IPsec in 2.6

Eugen Leitl eugen at parked.everydns.net
Thu Oct 9 10:31:19 PDT 2003


On Thu, Oct 09, 2003 at 06:57:33PM +0200, martin f krafft wrote:
>
> A curious idea that I've been paying some attention to for a while.
> One could simply implement a means that tries to connect with IPsec
> by default and falls back to IP if unsuccessful (keeping a cache of

That's how Opportunistic Encryption (OE) is supposed to work. It's just it's
much too high-threshold for Joe Schmoe systems. Software firewalls are not
even
NATed, and increasingly cheap NAT allows IPsec tunnelling; at least
single-session.

> IPsec incapable hosts). The main problem here, of course,  the
> required public key repository, if you don't want to
> have your keys in DNS records. And also, the expensive SA

What is wrong which just exchanging the keys for ad hoc mode? You could cache
them and log whenever a key has changed (at least allowing to detect a MITM
post facto). We're really looking for blanket rollout of a low-security
service which wouldn't stand a dedicated attacker yet would effectively
prevent large-scale screening of cleartext traffic as currently practised by
diverse TLAs.

You can always upgrade to higher paranoia layers (like web of trust, or
direct exchange of secrets), but right now the entire
traffic is open to sniffing and filtering at will. It's a disgrace.
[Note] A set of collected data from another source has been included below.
theorem effects_applyCue (s : State) (c : Cue) : Effects 56 s (s.applyCue c) := by
  unfold State.applyCue
  split
  · split
    · exact effects_event _ _ _ _ _ _
    · split
      · exact effects_event _ _ _ _ _ _
      · exact effects_applyRouteGain _ _ _ _
  · exact effects_setBus _ _ _ rfl
  · split
    · exact effects_setBus _ _ _ rfl
    · exact .refl s
  · split
    · exact effects_setBus _ _ _ rfl
    · exact .refl s
  · split
    · exact effects_event _ _ _ _ _ _
    · rename_i h
      split
      · exact .one (.close s _ h)
      · exact (effects_drainFeed s _ h).andThen (effects_drainEvent _ _ _)
      · exact .refl s

theorem effects_applyDue (s : State) : Effects 56 s s.applyDue :=
  (Effects.one (.cues s _ List.filter_sublist)).andThen (Effects.foldl State.applyCue effects_applyCue _ _)

theorem effects_clearLine {m : Nat} (s : State) (b : Nat) : Effects m s (s.clearLine b) :=
  (Effects.one (.clear s _ _)).andThen (effects_setBus _ _ _ rfl)

theorem effects_settleBus {m : Nat} (s : State) (b : Nat) : Effects m s (s.settleBus b) := by
  unfold State.settleBus
  dsimp only
  split
  · split
    · refine (effects_clearLine s b).andThen (effects_setBus _ _ _ ?_)
      unfold State.clearLine
      rw [bus_setBus_same]
    · exact effects_setBus _ _ _ rfl
    all_goals exact .refl s
  · exact .refl s

theorem feed_advance (r : Route) : r.advance.feed = r.feed := by
  unfold Route.advance
  repeat' split
  all_goals rfl

theorem bus_advance (r : Route) : r.advance.bus = r.bus := by
  unfold Route.advance
  repeat' split
  all_goals rfl

theorem effects_routeStep {m : Nat} (s : State) (i : Nat) : Effects m s (s.routeStep i) := by
  unfold State.routeStep
  split
  · rename_i r _ hr _
    exact (effects_quiet rfl).andThen
      (effects_setEntry _ _ _ _ (alike_route (s := s) hr (feed_advance r).symm (bus_advance r).symm))
  · exact .refl s

theorem bus_event (s : State) (k : EventKind) (tag : Nat) (st : Status) (x : Subject) (ws : List Word) :
    (s.event k tag st x ws).bus = s.bus := by
  show (s.offer _).bus = s.bus
  rw [offer_eq]
  rfl

theorem effects_busClip (s : State) (b : Nat) (r : Int) : Effects 56 s (s.busClip b r) := by
  unfold State.busClip
  dsimp only
  split
  · exact effects_setBus _ _ _ rfl
  · refine (effects_plainEvent _ _ _ _).andThen (effects_setBus _ _ _ ?_)
    rw [State.plainEvent, bus_event]

theorem effects_delayLine {m : Nat} (s : State) (b : Nat) (v : Sample) : Effects m s (s.delayLine b v).1 := by
  unfold State.delayLine
  dsimp only
  split
  · exact .refl s
  · exact (Effects.one (.word s _ _)).andThen (effects_setBus _ _ _ rfl)

theorem effects_putFinished {m : Nat} (s : State) (b : Nat) (v : Sample) : Effects m s (s.putFinished b v) := by
  unfold State.putFinished
  split
  · exact effects_quiet rfl
  · exact .refl s

theorem effects_mixBus (s : State) (b : Nat) : Effects 56 s (s.mixBus b) := by
  unfold State.mixBus
  split
  · dsimp only
    split
    · refine Effects.andThen ?_ (effects_putFinished _ _ _)
      refine Effects.andThen ?_ (effects_delayLine _ _ _)
      split
      · exact effects_busClip _ _ _
      · exact .refl s
    · exact .refl s
  · exact .refl s

theorem effects_handLink {m : Nat} (s : State) (l : Link) (x : List (Nat × Sample)) : Effects m s (s.handLink l x) := by
  unfold State.handLink
  split
  · exact .refl s
  · dsimp only
    split
    · refine effects_setArb _ _ _ fun h => ?_
      unfold Arbiter.complete
      split <;> exact h
    · exact effects_setArb _ _ _ fun h => h

theorem effects_handStep {m : Nat} (s : State) (i : Nat) : Effects m s (s.handStep i) := by
  unfold State.handStep
  split
  · exact effects_handLink _ _ _
  · exact .refl s

theorem effects_mapWork {m : Nat} (s : State) (f : InstantWork → InstantWork) : Effects m s (s.mapWork f) := effects_instant s _

theorem effects_settleTo (n : Nat) (s : State) : Effects 56 s (s.settleTo n) :=
  (Effects.forRange _ effects_settleBus _ _ _).andThen (effects_mapWork _ _)

theorem effects_feedsTo (n : Nat) (s : State) : Effects 56 s (s.feedsTo n) :=
  ((effects_settleTo _ s).andThen (Effects.forRange _ effects_feedStep _ _ _)).andThen (effects_mapWork _ _)

theorem effects_routesTo (n : Nat) (s : State) : Effects 56 s (s.routesTo n) :=
  ((effects_feedsTo _ s).andThen (Effects.forRange _ effects_routeStep _ _ _)).andThen (effects_mapWork _ _)

theorem effects_mixTo (n : Nat) (s : State) : Effects 56 s (s.mixTo n) :=
  ((effects_routesTo _ s).andThen (Effects.forRange _ effects_mixBus _ _ _)).andThen (effects_mapWork _ _)
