@[simp] theorem progress_event (s : State) (k : EventKind) (tag : Nat) (st : Status) (x : Subject) (ws : List Word) :
    (s.event k tag st x ws).progress = s.progress := progress_offer _ _

@[simp] theorem progress_plainEvent (s : State) (k : EventKind) (x : Subject) (ws : List Word) :
    (s.plainEvent k x ws).progress = s.progress := progress_offer _ _

@[simp] theorem progress_reply (s : State) (a : Ask) (st : Status) (ws : List Word) : (s.reply a st ws).progress = s.progress := by
  unfold State.reply; split <;> rfl

@[simp] theorem progress_refuse (s : State) (a : Ask) (st : Status) (ws : List Word) :
    (s.refuse a st ws).progress = s.progress := by
  unfold State.refuse; split <;> simp

@[simp] theorem progress_stickyEvent (s : State) (n : Nat) (k : Sticky) (e : EventKind) (ws : List Word) :
    (s.stickyEvent n k e ws).progress = s.progress := by
  unfold State.stickyEvent; split <;> simp

@[simp] theorem progress_handFlow (s : State) (l : Link) (f : FlowFrame) : (s.handFlow l f).progress = s.progress := by
  unfold State.handFlow; dsimp only; repeat' split
  all_goals rfl

@[simp] theorem progress_sendFlow (s : State) (n : Nat) (p : Bool) : (s.sendFlow n p).progress = s.progress := by
  unfold State.sendFlow; dsimp only; split <;> simp

/-! ### Pages, buffers and feeds -/

@[simp] theorem progress_returnPages (s : State) (ps : List Nat) : (s.returnPages ps).progress = s.progress := by
  unfold State.returnPages; refine (progress_foldl _ ?_ _ _).trans rfl; exact fun _ _ => rfl

@[simp] theorem progress_takePages (s : State) (o : Owner) (n : Nat) : (s.takePages o n).progress = s.progress := by
  unfold State.takePages; refine (progress_foldl _ ?_ _ _).trans rfl; exact fun _ _ => rfl

@[simp] theorem progress_clearLine (s : State) (b : Nat) : (s.clearLine b).progress = s.progress := rfl

@[simp] theorem progress_writeSample (s : State) (n : Nat) (x : Sample) : (s.writeSample n x).progress = s.progress := rfl

@[simp] theorem progress_writeSamples (s : State) (n : Nat) (xs : List Sample) : (s.writeSamples n xs).progress = s.progress := by
  unfold State.writeSamples; refine progress_foldl _ ?_ _ _; exact fun _ _ => rfl

@[simp] theorem progress_consumeSamples (n : Nat) : ∀ (k : Nat) (s : State), (s.consumeSamples n k).progress = s.progress
  | 0, _ => rfl
  | k + 1, s => by rw [State.consumeSamples, progress_consumeSamples n k]; rfl

@[simp] theorem progress_pushZeros (n : Nat) : ∀ (k : Nat) (s : State), (s.pushZeros n k).progress = s.progress
  | 0, _ => rfl
  | k + 1, s => by rw [State.pushZeros, progress_pushZeros n k]; rfl

@[simp] theorem progress_arrivalFlow (s : State) (n : Nat) : (s.arrivalFlow n).progress = s.progress := by
  unfold State.arrivalFlow; dsimp only; repeat' split
  all_goals simp

@[simp] theorem progress_consumptionFlow (s : State) (n : Nat) : (s.consumptionFlow n).progress = s.progress := by
  unfold State.consumptionFlow; dsimp only; repeat' split
  all_goals simp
> negotiation and the potential for DoS.

-- Eugen* Leitl <a href="http://leitl.org">leitl</a>
______________________________________________________________
ICBM: 48.07078, 11.61144 http://www.leitl.org
8B29F6BE: 099D 78BA 2FD3 B014 B08A  7779 75B0 2443 8B29 F6BE

[demime 0.97c removed an attachment of type application/pgp-signature]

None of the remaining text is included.